The Sigiri gardens                     The Sigiri Gardens blend together to   make the perfect setting for the Lion Mountain.

                    The Story of Sigiriya                     Sigiriya was not a mere   fortress, gloomy and forbidding. During it’s brief height of glory- it was a   royal citadel for more than 18 years( 477 to 495 A.D). It was one of the   loveliest that have graced this land.                     There are many interpretations during   this period, history combined with legend, love and betrayal. But one story   remains, the story of King Kaspaya (477-495 A.D.) its creator, the King who had   an artist’s soul. Books have been written about him and plays and films have   tried to depict his personality.                     Kasyapa left Anuradhapura and built for   himself Sigiriya, a palace and city modelled on the mythical abode of “Kuvera”   God of Wealth. . Eighteen years later, his brother Moggallan challenged him with   an army and during one of those momentary mistakes of judgment that changes the   course of history, Kasyapa thought he was alone in battle and therefore, raised   his dagger and slew himself.                     In a sheltered pocket on the western face of   the Sigiriya rock, approached by a spiral stairway, are the famous frescoes.   Epigrapical evidence refers to the existence of 500 such portraits, but only 19   remain today. On the western and nothern sides of the steep rock face runs a   gallery or pathway which provides access to the seemingly inaccessible   summit.Shielding this pathway is a 9 1/2 ft plaster wall, so highly polished,   that even today, after 15 Centuries of exposure to sun, wind and rain, one can   see one’s reflection in it. Hence, the name “Mirror Wall”.On the polished   surface are the Sigiri Graffiti recorded by processions of visitors to the rock   in the past.The summit of the rock is nearly three acres. The outer wall of the   palace which is the main building was constructed on the very brink of the   precipice. There were gardens, cisterns and ponds laid out attractively.                     The   western side of the rock is filled with ponds, islets, promenades and pavilions.   Some underground and surface drainage systems have been discovered during   excavations. The wall abutting the moat encircling the fortress is one of the   most arresting features.

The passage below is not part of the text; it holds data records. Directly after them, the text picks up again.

-- ==== Sys2Proof/Machine/Flags.lean ====
section
/-! DEFINITION. The status registers as the Host reads them: STATUS (spec/10_state.md R24) and
HS_STATUS (R29), with the numbers of the error codes and of the handshake states. -/

namespace Sys2Proof.Machine

/-- The number of an error code (spec/60_exceptions.md R281). -/
def ErrCode.code : ErrCode → BitVec 8
  | .ok => 0
  | .illegalCmd => 1
  | .badArg => 2
  | .noSched => 3
  | .noKeymat => 4
  | .kmLocked => 5
  | .kmInvalid => 6
  | .crypto => 7
  | .sequence => 8
  | .transport => 9
  | .framing => 10
  | .auth => 11
  | .aborted => 12

/-- The number of a handshake state (spec/43_handshake.md R210). -/
def HsState.code : HsState → BitVec 4
  | .idle => 0
  | .reset => 1
  | .certSent => 2
  | .responseValidated => 3
  | .confirmed => 4
  | .sessionOpen => 5
  | .failed => 6

/-- STATUS.SCHED_NR: `SCHED.NR` modulo 16 while a schedule is loaded, else 0 (spec/10_state.md R24). -/
def Sched.nrField (c : Sched) : BitVec 4 := if c.valid then BitVec.ofNat 4 c.keys.nr else 0

/-- STATUS, from bit 31 down (spec/10_state.md R24). -/
def State.status (s : State) : Word :=
  (0 : BitVec 8) ++ s.sched.nrField ++ (0 : BitVec 2) ++ BitVec.ofBool s.sched.valid ++
    BitVec.ofBool s.km.valid ++ s.errCode.code ++ (0 : BitVec 5) ++ BitVec.ofBool s.drop ++
    BitVec.ofBool s.err ++ BitVec.ofBool s.busy

/-- HS_STATUS, from bit 31 down (spec/10_state.md R29). -/
def State.hsStatus (s : State) : Word :=
  (0 : BitVec 16) ++ s.hsFail.code ++ (0 : BitVec 4) ++ s.hsState.code

end Sys2Proof.Machine
end

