-- ==== Sys2Proof/Machine/Core.lean ====
section
/-! DEFINITION. The machine behind the host's interface. -/

def Sys2Proof.core : Host.Core :=
  { State := Sys2Proof.Machine.State, Fault := Sys2Proof.Machine.Fault,
    Refusal := Sys2Proof.Machine.Refusal, step := Sys2Proof.Machine.step,
    reset := Sys2Proof.Machine.State.reset }
end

The History of Sigiriya                     Sigiriya dates back from over   7000 years ago, through Pre-historic to Early Historic times, then as a   rock-shelter mountain monastery from about the 3rd Century BC, with caves   prepared and donated by devotees to the sangha.                     The garden city and the   palace was built by King Kasyapa 477 – 495 AD. Then after King Kasyapa’s death   it was a Buddhist monastery complex upto about the 14th century.                     The   Mahavansa, the ancient historical record of Sri Lanka, describes King Kasyapa as   being responsible for the murder of his father King Dhatusena by walling him up   alive and then usurping the throne which rightfully belonged to his brother   Mogallana. To escape from the army of Mogallana, Kasyapa is said to have built   his palace on the summit of Sigiriya, but Mogallana finally managed to get to   Kasyapa and he committed suicide. However, there is also another version of the   Kasyapa story, related by one of the most eminent historians of Sri Lanka, Prof.   Senerath Paranavitana. He claims to have deciphered the story of Sigiriya,   written by a monk named Ananda in the 15 century AD.                     This has been inscribed   on stone slabs, over which later inscriptions have been written. Todate, no   other epigraphist has made a serious attempt to read the interlinear   inscriptions.                     The two conflicting versions have been the basis for the   historical novel ‘Kat Bitha’ by Daya Dissanayake, published in 1998. Sigiriya   also happens to be the location for Arthur C Clarke’s ‘Mountains of   Paradise’.